__Work task__. Only one stretch of the data below should be repeated: the lines from the line containing "(digits.filter (· ≠ '_'))" through the line containing "end of the line", inclusive, exactly as they are.

- Opening Delimiter -

/-- R65, R13: a fault is sticky: through any sequence of commands, legal or not, the registers keep their values and every
response reports the code first latched. -/
def Obligations.FaultIsStickyUntilReset : Prop :=
  ∀ (cs : List Cmd) (s : State) (held : Cause) (rest : List HostInput), s.fault = some held →
    s.inputs = cs.map HostInput.command ++ rest →
    runSteps cs.length s =
      .next { s with inputs := rest, response := if cs = [] then s.response else some (.fault held) }

/-- R71: a host that issues no NEXT_UNIFORM can go on from a usable block without end: no command faults. -/
def Obligations.IntegerHostNeverFaults : Prop :=
  ∀ (is : List Instr) (s : State) (rest : List HostInput), s.usable = true → (∀ i ∈ is, i ≠ .nextUniform) →
    s.inputs = is.map present ++ rest →
    ∃ t, runSteps is.length s = .next t ∧ t.usable = true ∧ t.inputs = rest ∧
      (is ≠ [] → ∃ r, t.response = some r ∧ ∀ c, r ≠ .fault c)

/-- R24, R74: no step ever stops the machine, and `n` steps take exactly `n` of the host's inputs. -/
def Obligations.NoStepStopsTheMachine : Prop :=
  ∀ (n : Nat) (s : State), ∃ t, runSteps n s = .next t ∧ t.inputs = s.inputs.drop n

/-- R12, R13: only SEED seeds, only reset unseeds, a recorded fault changes only by reset, and one is recorded only by a
command. -/
def Obligations.OnlyResetUndoesSeedAndFault : Prop :=
  ∀ s t : State, step s = .next t →
    (s.state ≠ none → t.state = none →
      ∃ rest c, s.inputs = .reset :: rest ∨ s.inputs = .resetDuring c :: rest) ∧
    (s.state = none → t.state ≠ none →
      ∃ rest c a, s.inputs = .command c :: rest ∧ decode c = .ok (.seed a) ∧ s.fault = none) ∧
    (s.fault ≠ none → t.fault ≠ s.fault →
      t.fault = none ∧ ∃ rest c, s.inputs = .reset :: rest ∨ s.inputs = .resetDuring c :: rest) ∧
    (s.fault = none → t.fault ≠ none → ∃ rest c, s.inputs = .command c :: rest ∧ t.response = t.fault.map .fault)

/-! ### The invariant -/

/-- Every step keeps the invariant: a recorded fault is explained by the registers, the status of the response is the code in
`fault`, and a delivered value is a slice of the state. -/
def Obligations.EveryStepKeepsConsistency : Prop :=
  ∀ s t : State, s.consistent = true → step s = .next t → t.consistent = true

/-- The invariant holds at reset. -/
def Obligations.ResetIsConsistent : Prop := State.reset.consistent = true

/-! ### The assembler text -/

/-- `digits` is a decimal numeral of `n`: underscores apart, its digits after any leading zeros. -/
def Sys2Proof.Machine.decimalNumeral (digits : List Char) (n : Nat) : Prop :=
  ∃ zeros, digits.filter (· ≠ '_') = List.replicate zeros '0' ++ Nat.toDigits 10 n

/-- `digits` is a hexadecimal numeral of `n`: underscores apart, its digits after any leading zeros, each in either case. -/
def Sys2Proof.Machine.hexNumeral (digits : List Char) (n : Nat) : Prop :=
  ∃ zeros, List.Forall₂ (fun c digit => c = digit ∨ c = digit.toUpper) (digits.filter (· ≠ '_'))
    (List.replicate zeros '0' ++ Nat.toDigits 16 n)

/-- R37: the text of each form of line reads as that line, and no other line is a command. The bare mnemonics; a seed literal
in decimal or in hexadecimal with the `0x` prefix; `.op`, the one directive, with a hexadecimal literal; from a semicolon to the
end of the line a comment; and, in the last clause, a line reads as a command exactly when its words are that command's mnemonic,
in upper case, and a numeral of its number. R37 leaves open, and notes/assumptions/8.md chooses, where an underscore may stand,
the case of a hexadecimal digit (the spec's own texts write upper case), leading zeros, the number of digits of a `.op` literal
(R37 writes `0xNN`), and blanks before, between and after the words. -/
def Obligations.AssemblerTextReadsAsItsLines : Prop :=
  parseLine ['R', 'A', 'W', '_', 'N', 'E', 'X', 'T'] = .ok (some .rawNext) ∧
  parseLine ['N', 'E', 'X', 'T', '_', 'U', '3', '2'] = .ok (some .nextU32) ∧
  parseLine ['N', 'E', 'X', 'T', '_', 'I', '3', '2'] = .ok (some .nextI32) ∧
  parseLine ['N', 'E', 'X', 'T', '_', 'U', 'N', 'I', 'F', 'O', 'R', 'M'] = .ok (some .nextUniform) ∧
  (∀ (n : Nat) (digits : List Char), decimalNumeral digits n →
    parseLine (['S', 'E', 'E', 'D', ' '] ++ digits) = .ok (some (.seed n))) ∧
  (∀ (n : Nat) (digits : List Char), hexNumeral digits n →
    parseLine (['S', 'E', 'E', 'D', ' ', '0', 'x'] ++ digits) = .ok (some (.seed n)) ∧
    parseLine (['.', 'o', 'p', ' ', '0', 'x'] ++ digits) = .ok (some (.op n))) ∧
  (∀ line comment : List Char, parseLine (line ++ ';' :: comment) = parseLine line) ∧
  (∀ comment : List Char, parseLine (';' :: comment) = .ok none) ∧
  (∀ w operand : List Char, w ≠ [] → operand ≠ [] → (∀ c ∈ w ++ operand, c ≠ ' ' ∧ c ≠ '\t' ∧ c ≠ ';') →
    wordsOf w = [w] ∧ wordsOf (w ++ ' ' :: operand) = [w, operand]) ∧
  ∀ (line : List Char) (l : AsmLine), parseLine line = .ok (some l) ↔
    match l with
    | .seed n => ∃ operand, wordsOf line = [['S', 'E', 'E', 'D'], operand] ∧
        (decimalNumeral operand n ∨ ∃ digits, operand = '0' :: 'x' :: digits ∧ hexNumeral digits n)
    | .rawNext => wordsOf line = [['R', 'A', 'W', '_', 'N', 'E', 'X', 'T']]
    | .nextU32 => wordsOf line = [['N', 'E', 'X', 'T', '_', 'U', '3', '2']]
    | .nextI32 => wordsOf line = [['N', 'E', 'X', 'T', '_', 'I', '3', '2']]
    | .nextUniform => wordsOf line = [['N', 'E', 'X', 'T', '_', 'U', 'N', 'I', 'F', 'O', 'R', 'M']]
    | .op n => ∃ digits, wordsOf line = [['.', 'o', 'p'], '0' :: 'x' :: digits] ∧ hexNumeral digits n

/-- R9, R37: a text is assembled line by line, in order: a line that is a command gives its one command, a line that holds
only a comment or nothing gives none, and a line that is in error, whatever good lines stand before it, ends the text with that
error (that a line may be empty, that lines end at a newline,
and that the first error is the one reported, is the model's, notes/assumptions/8.md). -/
def Obligations.TextAssemblesLineByLine : Prop :=
  ∀ line : List Char, '\n' ∉ line →
    (∀ (l : AsmLine) (c : Cmd), parseLine line = .ok (some l) → assembleLine l = .ok c →
      assemble line = .ok [c] ∧
      (∀ (rest : List Char) (cs : List Cmd), assemble rest = .ok cs →
        assemble (line ++ '\n' :: rest) = .ok (c :: cs)) ∧
      ∀ (rest : List Char) (e : AsmError), assemble rest = .error e →
        assemble (line ++ '\n' :: rest) = .error e) ∧
    (parseLine line = .ok none →
      assemble line = .ok [] ∧ ∀ rest : List Char, assemble (line ++ '\n' :: rest) = assemble rest) ∧
    (∀ e : AsmError, parseLine line = .error e ∨ (∃ l, parseLine line = .ok (some l) ∧ assembleLine l = .error e) →
      assemble line = .error e ∧ ∀ rest : List Char, assemble (line ++ '\n' :: rest) = .error e)
end

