-- ==== Sys2Proof/Tests/Slice0.lean ====
section
/-! SUPPORT. Tests against the vectors of spec/95_test_vectors.md, the well-formedness smoke tests, and a witness for the
hypotheses of each statement that has some. -/

namespace Sys2Proof.Tests

open Sys2Proof.Machine

/-- A block with the given registers that has given no response. -/
def block (state : Option Word48) (fault : Option Cause) (inputs : List HostInput) : State :=
  { state := state, fault := fault, response := none, inputs := inputs }

/-- What a test looks at: the registers and the response after an outcome. -/
def seen : Host.Outcome State Fault Refusal → Option (Option Word48 × Option Cause × Option Response)
  | .next t => some (t.state, t.fault, t.response)
  | .fault _ => none
  | .refused _ => none

/-! ### Well-formedness: each check refuses an ill-formed term -/

/-- R34: 0x00 and 0x06 to 0xFF name no command. -/
theorem test_opcodes_below_and_above_refused :
    legalOpcode 0x00 = false ∧ legalOpcode 0x06 = false ∧ legalOpcode 0xFF = false ∧
    legalOpcode 0x01 = true ∧ legalOpcode 0x05 = true := by decide

/-- R37: a seed literal of 65 bits and an opcode literal of 9 bits do not fit. -/
theorem test_wide_literals_refused :
    (AsmLine.seed (2 ^ 64)).wellFormed = false ∧ (AsmLine.op 256).wellFormed = false ∧
    (AsmLine.seed (2 ^ 64 - 1)).wellFormed = true ∧ (AsmLine.op 255).wellFormed = true := by decide

/-! ### Decoding: the words of V15, written out from the format of R30 -/

theorem test_decode_seed :
    decode 0x01DEADBEEFCAFEBABE = .ok (.seed 0xDEADBEEFCAFEBABE) ∧
    encode (.seed 42) = 0x01000000000000002A := by decide

theorem test_decode_rawNext :
    decode 0x020000000000000000 = .ok .rawNext ∧ decode 0x02FFFFFFFFFFFFFFFF = .ok .rawNext ∧
    encode .rawNext = 0x020000000000000000 := by decide

theorem test_decode_nextU32 : decode 0x030000000000000000 = .ok .nextU32 ∧ encode .nextU32 = 0x030000000000000000 := by
  decide

theorem test_decode_nextI32 : decode 0x040000000000000000 = .ok .nextI32 ∧ encode .nextI32 = 0x040000000000000000 := by
  decide

theorem test_decode_nextUniform :
    decode 0x050000000000000000 = .ok .nextUniform ∧ encode .nextUniform = 0x050000000000000000 := by decide

theorem test_decode_illegal :
    decode 0x000000000000000000 = .error (.illegalCommand 0x00) ∧
    decode 0x060000000000000000 = .error (.illegalCommand 0x06) ∧
    decode 0xFF0000000000000000 = .error (.illegalCommand 0xFF) := by decide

- Closing Delimiter -

__Exercise output__.
  ∃ zeros, List.Forall₂ (fun c digit => c = digit ∨ c = digit.toUpper) (digits.filter (· ≠ '_'))
    (List.replicate zeros '0' ++ Nat.toDigits 16 n)

/-- R37: the text of each form of line reads as that line, and no other line is a command. The bare mnemonics; a seed literal
in decimal or in hexadecimal with the `0x` prefix; `.op`, the one directive, with a hexadecimal literal; from a semicolon to the
end of the line a comment; and, in the last clause, a line reads as a command exactly when its words are that command's mnemonic,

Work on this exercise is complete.